もっともこれは、悠司たち二人が特殊なサンプルであって、幼馴染の二人が付き合うというのは割とありふれている話なのかもしれない、とも思えるのだ。少女漫画などでは、いつの間にか自分ですら気づかない内に気持ちが芽生えていて、何かのきっかけでそれに気がついて――などというパターンが多いようだが、仙代の場合はどうなのだろうか?
「あ、そういう漫画見たことある。クラスメートに頼まれて、幼馴染にラブレター渡したりするってやつでしょ?」
「そうそう! あとは親友に幼馴染を紹介したら、好きになっちゃったとかね」
「あ~、それって幼馴染の方が親友を好きになっちゃう場合もあるよね」
ちなみにこのパターンの話で幼馴染と親友が付き合い始めてしまうと、物語が泥沼方向に転がっていく可能性が割と高い。主人公が二人の背中を押していた場合はなおさらで、読み始めるには結構覚悟がいる。
それはさておき、幼い頃から一緒だった男女が共通の思い出をたくさん積み重ねていく中で、互いへの信頼や共感、場合によっては母性や依存心、独占欲などが複雑に絡まって、やがて恋愛感情へと昇華する――というのはありそうな話だ。しかし、仙代の場合、そうではないと断言できる。
「私はそういうのとは違うんだ。私がアッくんのことを意識し始めたのは、中二の五月からだよ」
「……ずいぶんはっきりしてるんだね。きっかけがあるの?」
「うん。……自分の中では衝撃的な出来事だったから、はっきりと、ね」
中学に入って部活動というモノが始まり、なんとな~くどこかしらの部活に所属しなくちゃいけないという空気があったとき、特に率先してやりたいことも無く、かといって敢えて帰宅部というアウトローな選択も取れなかった仙代は、陸上部にマネージャーとして入部するという選択をした。それは早見が中学に入ったら陸上部に入ると言っていたからで、マネージャーとして早見の手伝いをするのもいいんじゃないか、と思ったのだ。
そして翌年、早見が予告通り入部。仮入部期間も終わって正式に陸上部員となった五月のこと、早見が部内の記録会に出場したのだ。
「それで勝った早見君を見て、キュンと来ちゃった?」
「ブー、違いまーす。負けちゃった。……っていうか成長期真っ只中の中学生で、一年が上級生に勝つのは難しいよ」
もっとも一年の中では文句なしの一位であり、二年生の幾人かよりはいいタイムを出していたので、十分よい成績だったと言っていい。しかし早見にとっては相手が上級生であろうとそんなことは関係なく、本当に悔しそうにしていた。

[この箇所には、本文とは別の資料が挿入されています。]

theorem kept_whenServes (h : Kept q s) : ∀ a f, (∀ t, Kept q t → Kept q (f t)) → Kept q (whenServes s a f) := by
  intro a f hf
  unfold whenServes
  refine kept_ite ?_ ?_
  · apply hf
    exact h
  · exact h

theorem kept_execUnderrunRamp (h : Kept q s) : ∀ a1 a2, KeptOut q (execUnderrunRamp a1 a2 s) := by
  intro a1 a2
  unfold execUnderrunRamp
  apply kept_next
  apply kept_whenServes
  · exact h
  · intro x0 h1
    apply kept_underrunRamp
    exact h1

theorem kept_execClockStopped (h : Kept q s) : ∀ a1, KeptOut q (execClockStopped a1 s) := by
  intro a1
  unfold execClockStopped
  apply kept_next
  apply kept_whenServes
  · exact h
  · intro x0 h1
    apply kept_clockStopped
    exact h1

theorem kept_execClockMeasurement (h : Kept q s) : ∀ a1 a2 a3, KeptOut q (execClockMeasurement a1 a2 a3 s) := by
  intro a1 a2 a3
  unfold execClockMeasurement
  apply kept_next
  apply kept_whenServes
  · exact h
  · intro x0 h1
    refine kept_ite ?_ ?_
    · apply kept_clockMeasurement
      exact h1
    · exact h1

theorem kept_execLockGroupEnable (h : Kept q s) : ∀ a1 a2, KeptOut q (execLockGroupEnable a1 a2 s) := by
  intro a1 a2
  unfold execLockGroupEnable
  apply kept_next
  apply kept_reqServes
  · exact h
  · intro x0 h1
    apply kept_lockGroupWrite
    exact h1

theorem kept_execAsrcAcquired (h : Kept q s) : ∀ a1, KeptOut q (execAsrcAcquired a1 s) := by
  intro a1
  unfold execAsrcAcquired
  apply kept_next
  apply kept_whenServes
  · exact h
  · intro x0 h1
    apply kept_asrcAcquired
    exact h1

theorem kept_setMica (h : Kept q s) : ∀ a1, Kept q (setMica s a1) := by
  intro a1
  unfold setMica
  refine kept_rec ?_
  apply kept_parts
  exact h

theorem kept_mcaEvent (h : Kept q s) : ∀ a1 a2 a3, Kept q (mcaEvent s a1 a2 a3) := by
  intro a1 a2 a3
  unfold mcaEvent
  apply kept_raise
  exact h

theorem kept_bltStatus (h : Kept q s) : ∀ a1 a2 a3 a4, Kept q (bltStatus s a1 a2 a3 a4) := by
  intro a1 a2 a3 a4
  unfold bltStatus
  apply kept_setReg
  exact h

theorem kept_blitStart (h : Kept q s) : ∀ a1, Kept q (blitStart s a1) := by
  intro a1
  unfold blitStart
  extract_lets v0 v1 v2 v3
  have h4 : Kept q v0 := by
    unfold v0
    apply kept_writeKey
    exact h
  clear_value v0
  have h5 : Kept q v3 := by
    unfold v3
    refine kept_ite ?_ ?_
    · exact h4
    · apply kept_bltStatus
      exact h4
  clear_value v3
  refine kept_ite ?_ ?_
  · apply kept_bltStatus
    apply kept_setMica
    exact h4
  · apply kept_mcaEvent
    exact h5

theorem kept_blitAbort (h : Kept q s) : Kept q (blitAbort s) := by
  unfold blitAbort
  apply kept_setMica
  exact h

theorem kept_clearPoison (h : Kept q s) : ∀ a1 a2, Kept q (clearPoison s a1 a2) := by
  intro a1 a2
  unfold clearPoison
  refine kept_rec ?_
  apply kept_parts
  exact h

theorem kept_writeBytes (h : Kept q s) : ∀ a1 a2, Kept q (writeBytes s a1 a2) := by
  intro a1 a2
  unfold writeBytes
  apply kept_clearPoison
  refine kept_rec ?_
  apply kept_mem
  apply kept_parts
  exact h

theorem kept_dramStore (h : Kept q s) : ∀ a1 a2, Kept q (dramStore s a1 a2).2 := by
  intro a1 a2
  unfold dramStore
  extract_lets v0
  split
  · exact h
  · dsimp only
    apply kept_writeBytes
    exact h

theorem kept_putRuns (h : Kept q s) : ∀ l, Kept q (putRuns s l).1 := by
  intro l
  induction l generalizing s with
  | nil => exact h
  | cons x r ih =>
    obtain ⟨a, bs⟩ := x
    have h1 : Kept q (dramStore s a bs).2 := kept_dramStore h _ _
    unfold putRuns
    dsimp only
    split
    · exact h1
    · exact ih h1

theorem kept_bltLine (h : Kept q s) : ∀ a1 a2 a3 a4, Kept q (bltLine s a1 a2 a3 a4).1 := by
  intro a1 a2 a3 a4
  unfold bltLine
  extract_lets v0 v1 v2 v3
  apply kept_putRuns
  exact h

theorem kept_poisonRead (h : Kept q s) : ∀ a1 a2 a3 a4, Kept q (poisonRead s a1 a2 a3 a4) := by
  intro a1 a2 a3 a4
  unfold poisonRead
  apply kept_raise
  apply kept_bump
  exact h

theorem kept_poisonSeen (h : Kept q s) : ∀ a1 a2 a3, Kept q (poisonSeen s a1 a2 a3) := by
  intro a1 a2 a3
  unfold poisonSeen
  extract_lets v0
  refine kept_ite ?_ ?_
  · exact h
  · apply kept_foldl
    · exact h
    · intro x1 x2 h3
      split
      · apply kept_poisonRead
        exact h3
      · exact h3

theorem kept_bltLines (h : Kept q s) : ∀ b c l n, Kept q (bltLines b c l n s).1 := by
  intro b c l
  induction l generalizing s with
  | nil => intro n; exact h
  | cons j r ih =>
    intro n
    have h1 : Kept q (bltLine s b j (min (bltGood s b j c).1 n) c).1 := kept_bltLine h _ _ _ _
    unfold bltLines
    dsimp only
    split
    · exact h
    split
    · exact h1
    split
    · split
      · exact kept_poisonSeen h1 _ _ _
      · exact ih h1 _
    · exact ih h1 _

theorem kept_bltRun (h : Kept q s) : ∀ a1 a2, Kept q (bltRun s a1 a2).1 := by
  intro a1 a2
  unfold bltRun
  extract_lets v0 v1 v2
  apply kept_bltLines
  exact h

theorem kept_bltEnd (h : Kept q s) : ∀ a1 a2 a3, Kept q (bltEnd s a1 a2 a3) := by
  intro a1 a2 a3
  unfold bltEnd
  extract_lets v0 v1
  have h2 : Kept q v0 := by
    unfold v0
    apply kept_setMica
    exact h
  clear_value v0
  have h3 : Kept q v1 := by
    unfold v1
    apply kept_bump
    apply kept_bltStatus
    exact h2
  clear_value v1
  apply kept_mcaEvent
  exact h3

theorem kept_blitDone (h : Kept q s) : ∀ a1, Kept q (blitDone s a1) := by
  intro a1
  unfold blitDone
  split
  · exact h
  · split
    refine kept_ite ?_ ?_
    · apply kept_bltEnd
      refine kept_fst (by assumption) ?_
      apply kept_bltRun
      exact h
    · apply kept_bltEnd
      refine kept_fst (by assumption) ?_
      apply kept_bltRun
      exact h

theorem kept_bltCtrlWrite (h : Kept q s) : ∀ a1, Kept q (bltCtrlWrite s a1) := by
  intro a1
  unfold bltCtrlWrite
  extract_lets v0
  have h1 : Kept q v0 := by
    unfold v0
    refine kept_ite ?_ ?_
    · apply kept_blitStart
      exact h
    · apply kept_writeKey
      exact h
  clear_value v0
  refine kept_ite ?_ ?_
  · apply kept_blitAbort
    exact h1
  · exact h1

theorem kept_execBlitStart (h : Kept q s) : ∀ a1 a2, KeptOut q (execBlitStart a1 a2 s) := by
  intro a1 a2
  unfold execBlitStart
  apply kept_next
  apply kept_reqServes
  · exact h
  · intro x0 h1
    apply kept_bltCtrlWrite
    exact h1

theorem kept_execBlitAbort (h : Kept q s) : ∀ a1, KeptOut q (execBlitAbort a1 s) := by
  intro a1
  unfold execBlitAbort
  apply kept_next
  apply kept_reqServes
  · exact h
  · intro x0 h1
    apply kept_blitAbort
    exact h1

theorem kept_execBlitDone (h : Kept q s) : ∀ a1, KeptOut q (execBlitDone a1 s) := by
  intro a1
  unfold execBlitDone
  apply kept_next
  apply kept_whenServes
  · exact h
  · intro x0 h1
    apply kept_blitDone
    exact h1

theorem kept_whenSlate (h : Kept q s) : ∀ f, (∀ t, Kept q t → Kept q (f t)) → Kept q (whenSlate s f) := by
  intro f hf
  unfold whenSlate
  refine kept_ite ?_ ?_
  · apply hf
    exact h
  · exact h

theorem kept_pwrShow (h : Kept q s) : Kept q (pwrShow s) := by
  unfold pwrShow
  extract_lets v0 v1 v2
  have h3 : Kept q v0 := by
    unfold v0
    apply kept_setReg
    exact h
  clear_value v0
  apply kept_setReg
  exact h3

theorem kept_setPwr (h : Kept q s) : ∀ a1, Kept q (setPwr s a1) := by
  intro a1
  unfold setPwr
  apply kept_pwrShow
  refine kept_rec ?_
  apply kept_parts
  exact h

theorem kept_setObs (h : Kept q s) : ∀ a1, Kept q (setObs s a1) := by
  intro a1
  unfold setObs
  refine kept_rec ?_
  apply kept_parts
  exact h

theorem kept_setTherm (h : Kept q s) : ∀ a1, Kept q (setTherm s a1) := by
  intro a1
  unfold setTherm
  refine kept_rec ?_
  apply kept_parts
  exact h

theorem kept_powerEvent (h : Kept q s) : ∀ a1 a2 a3, Kept q (powerEvent s a1 a2 a3) := by
  intro a1 a2 a3
  unfold powerEvent
  apply kept_raise
  exact h

theorem kept_bootStart (h : Kept q s) : ∀ a1, Kept q (bootStart s a1) := by
  intro a1
  unfold bootStart
  extract_lets v0 v1 v2 v3 v4 v5
  have h6 : Kept q v0 := by
    unfold v0
    apply kept_setPwr
    exact h
  clear_value v0
  have h7 : Kept q v1 := by
    unfold v1
    apply kept_setTherm
    exact h6
  clear_value v1
  have h8 : Kept q v2 := by
    unfold v2
    apply kept_setObs
    exact h7
  clear_value v2
  have h9 : Kept q v3 := by
    unfold v3
    apply kept_setSlate
    · exact h8
    · intro x10
      rfl
  clear_value v3
  have h11 : Kept q v4 := by
    unfold v4
    apply kept_setReg
    exact h9
  clear_value v4
  have h12 : Kept q v5 := by
    unfold v5
    apply kept_setF
    exact h11
  clear_value v5
  apply kept_powerEvent
  exact h12

theorem kept_wake (h : Kept q s) : ∀ a1, Kept q (wake s a1) := by
  intro a1
  unfold wake
  refine kept_ite ?_ ?_
  · apply kept_setPwr
    exact h
  · apply kept_bootStart
    exact h

theorem kept_resetCause (h : Kept q s) : ∀ a1, Kept q (resetCause s a1) := by
  intro a1
  unfold resetCause
  apply kept_setF
  exact h

theorem kept_chipReset (h : Kept q s) : ∀ c, Kept q (chipReset s c) := by
  intro c
  unfold chipReset
  extract_lets gone old log keep t
  have ht : Kept q t := kept_rec ⟨fun _ => rfl, h.2.1, fun _ n => by simp [SemOk]⟩
  clear_value t
  apply kept_pwrShow
  apply kept_resetCause
  apply kept_foldl ht
  intro y a hy
  exact kept_setReg hy _ _

theorem kept_rebootNow (h : Kept q s) : Kept q (rebootNow s) := by
  unfold rebootNow
  apply kept_wake
  apply kept_chipReset
  exact h

theorem kept_calAbort (h : Kept q s) : Kept q (calAbort s) := by
  unfold calAbort
  extract_lets v0 v1 v2
  have h3 : Kept q v1 := by
    unfold v1
    refine kept_rec ?_
    apply kept_parts
    exact h
  clear_value v1
  have h4 : Kept q v2 := by
    unfold v2
    apply kept_setF
    apply kept_setF
    exact h3
  clear_value v2
  split
  · exact h
  · apply kept_powerEvent
    exact h4

theorem kept_leaseEvent (h : Kept q s) : ∀ a1 a2 a3, Kept q (leaseEvent s a1 a2 a3) := by
  intro a1 a2 a3
  unfold leaseEvent
  apply kept_raise
  exact h

theorem kept_leaseShow (h : Kept q s) : Kept q (leaseShow s) := by
  unfold leaseShow
  extract_lets v0
  refine kept_ite ?_ ?_
  · exact h
  · apply kept_leaseEvent
    apply kept_setF
    exact h

theorem kept_setCtrl (h : Kept q s) : ∀ a1, Kept q (setCtrl s a1) := by
  intro a1
  unfold setCtrl
  refine kept_rec ?_
  apply kept_parts
  exact h

theorem kept_setLease (h : Kept q s) : ∀ a1, Kept q (setLease s a1) := by
  intro a1
  unfold setLease
  apply kept_setCtrl
  exact h

theorem kept_setHolder (h : Kept q s) : ∀ a1, Kept q (setHolder s a1) := by
  intro a1
  unfold setHolder
  apply kept_setF
  exact h

theorem kept_leaseClear (h : Kept q s) : Kept q (leaseClear s) := by
  unfold leaseClear
  apply kept_leaseShow
  apply kept_setLease
  apply kept_setHolder
  exact h

theorem kept_sleepSettles (h : Kept q s) : Kept q (sleepSettles s) := by
  unfold sleepSettles
  extract_lets v0
  have h1 : Kept q v0 := by
    unfold v0
    apply kept_leaseClear
    apply kept_setPwr
    exact h
  clear_value v0
  refine kept_ite ?_ ?_
  · apply kept_resetCause
    apply kept_setSlate
    · exact h1
    · intro x2
      rfl
  · exact h

theorem kept_setHeld (h : Kept q s) : ∀ a1 a2, Kept q (setHeld s a1 a2) := by
  intro a1 a2
  unfold setHeld
  apply kept_setPwr
  exact h

theorem kept_setCtl (h : Kept q s) : ∀ a1 a2, Kept q (setCtl s a1 a2) := by
  intro a1 a2
  unfold setCtl
  split
  · refine kept_rec ?_
    apply kept_parts
    exact h
  · exact h

theorem kept_setPhase (h : Kept q s) : ∀ a1 a2, Kept q (setPhase s a1 a2) := by
  intro a1 a2
  unfold setPhase
  apply kept_pwrShow
  apply kept_setCtl
  exact h

theorem kept_powerUp (h : Kept q s) : ∀ a1, Kept q (powerUp s a1) := by
  intro a1
  unfold powerUp
  extract_lets v0 v1
  have h2 : Kept q v0 := by
    unfold v0
    apply kept_setCtl
    exact h
  clear_value v0
  have h3 : Kept q v1 := by
    unfold v1
    refine kept_ite ?_ ?_
    · apply kept_setPwr
      exact h2
    · exact h2
  clear_value v1
  apply kept_setPhase
  exact h3

theorem kept_setFlint (h : Kept q s) : ∀ a1 a2, Kept q (setFlint s a1 a2) := by
  intro a1 a2
  unfold setFlint
  apply kept_setCtrl
  exact h

theorem kept_leaseEnds (h : Kept q s) : ∀ a1 a2, Kept q (leaseEnds s a1 a2) := by
  intro a1 a2
  unfold leaseEnds
  extract_lets v0 v1 v2
  have h3 : Kept q v0 := by
    unfold v0
    apply kept_setHolder
    exact h
  clear_value v0
  have h4 : Kept q v2 := by
    unfold v2
    apply kept_setLease
    exact h3
  clear_value v2
  apply kept_leaseShow
  apply kept_setFlint
  exact h4

theorem kept_mirrorSend (h : Kept q s) : ∀ a1 a2, Kept q (mirrorSend s a1 a2) := by
  intro a1 a2
  unfold mirrorSend
  refine kept_ite ?_ ?_
  · apply kept_setLease
    exact h
  · exact h

theorem kept_releaseSend (h : Kept q s) : ∀ a1, Kept q (releaseSend s a1) := by
  intro a1
  unfold releaseSend
  apply kept_mirrorSend
  exact h

theorem kept_flintEvent (h : Kept q s) : ∀ a1 a2 a3 a4, Kept q (flintEvent s a1 a2 a3 a4) := by
  intro a1 a2 a3 a4
  unfold flintEvent
  apply kept_raise
  exact h

theorem kept_shadowLose (h : Kept q s) : ∀ a1 a2, Kept q (shadowLose s a1 a2) := by
  intro a1 a2
  unfold shadowLose
  extract_lets v0
  have h1 : Kept q v0 := by
    unfold v0
    apply kept_setLease
    apply kept_setFlint
    exact h
  clear_value v0
  refine kept_ite ?_ ?_
  · apply kept_setFlint
    exact h
  · apply kept_leaseShow
    apply kept_flintEvent
    apply kept_bump
    exact h1

theorem kept_setGal (h : Kept q s) : ∀ a1 a2, Kept q (setGal s a1 a2) := by
  intro a1 a2
  unfold setGal
  refine kept_rec ?_
  apply kept_parts
  exact h

theorem kept_setStripes (h : Kept q s) : ∀ a1, Kept q (setStripes s a1) := by
  intro a1
  unfold setStripes
  refine kept_rec ?_
  apply kept_parts
  exact h

theorem kept_setStripe (h : Kept q s) : ∀ a1 a2, Kept q (setStripe s a1 a2) := by
  intro a1 a2
  unfold setStripe
  apply kept_setStripes
  exact h

theorem kept_handOverRegion (h : Kept q s) : ∀ a1, Kept q (handOverRegion s a1) := by
  intro a1
  unfold handOverRegion
  extract_lets v0 v1 v2 v3 v4 v5 v6 v7
  have h8 : Kept q v4 := by
    unfold v4
    refine kept_rec ?_
    apply kept_parts
    exact h
  clear_value v4
  have h9 : Kept q v5 := by
    unfold v5
    apply kept_setGal
    exact h8
  clear_value v5
  have h10 : Kept q v7 := by
    unfold v7
    apply kept_foldl
    · exact h9
    · intro x11 x12 h13
      split
      extract_lets v14 v15
      have h16 : Kept q v15 := by
        unfold v15
        apply kept_setStripe
        exact h13
      clear_value v15
      apply kept_foldl
      · exact h16
      · intro x17 x18 h19
        apply kept_setGal
        exact h19
  clear_value v7
  split
  · exact h10
  · apply kept_raise
    apply kept_bump
    exact h10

レースの後、中腰で膝に手を当て、荒い息を吐いて悔しさを滲ませた表情をする早見の横顔を見た時、仙代は本当に突然、早見は自分とは違う異性なのだと気付いたのだ。よく漫画などでピシャーンと雷が落ちるような表現を見るが、それはこういう事なのかと思う程の衝撃だった。
物心つく前から一緒だった二人の間には、ある意味で性別がなかった。友達というよりも姉弟に近く、一緒にお風呂に入ったことだってあるし、互いの部屋に遊びに行くのにも何の抵抗もなかった。
仙代が中学生になり、ほぼ一年に渡ってやや疎遠になるという間をおいてから、早見の普段はあまり見られない闘争心や負けず嫌いな一面を見るという段階を経てようやく、彼の中に異性を感じたのである。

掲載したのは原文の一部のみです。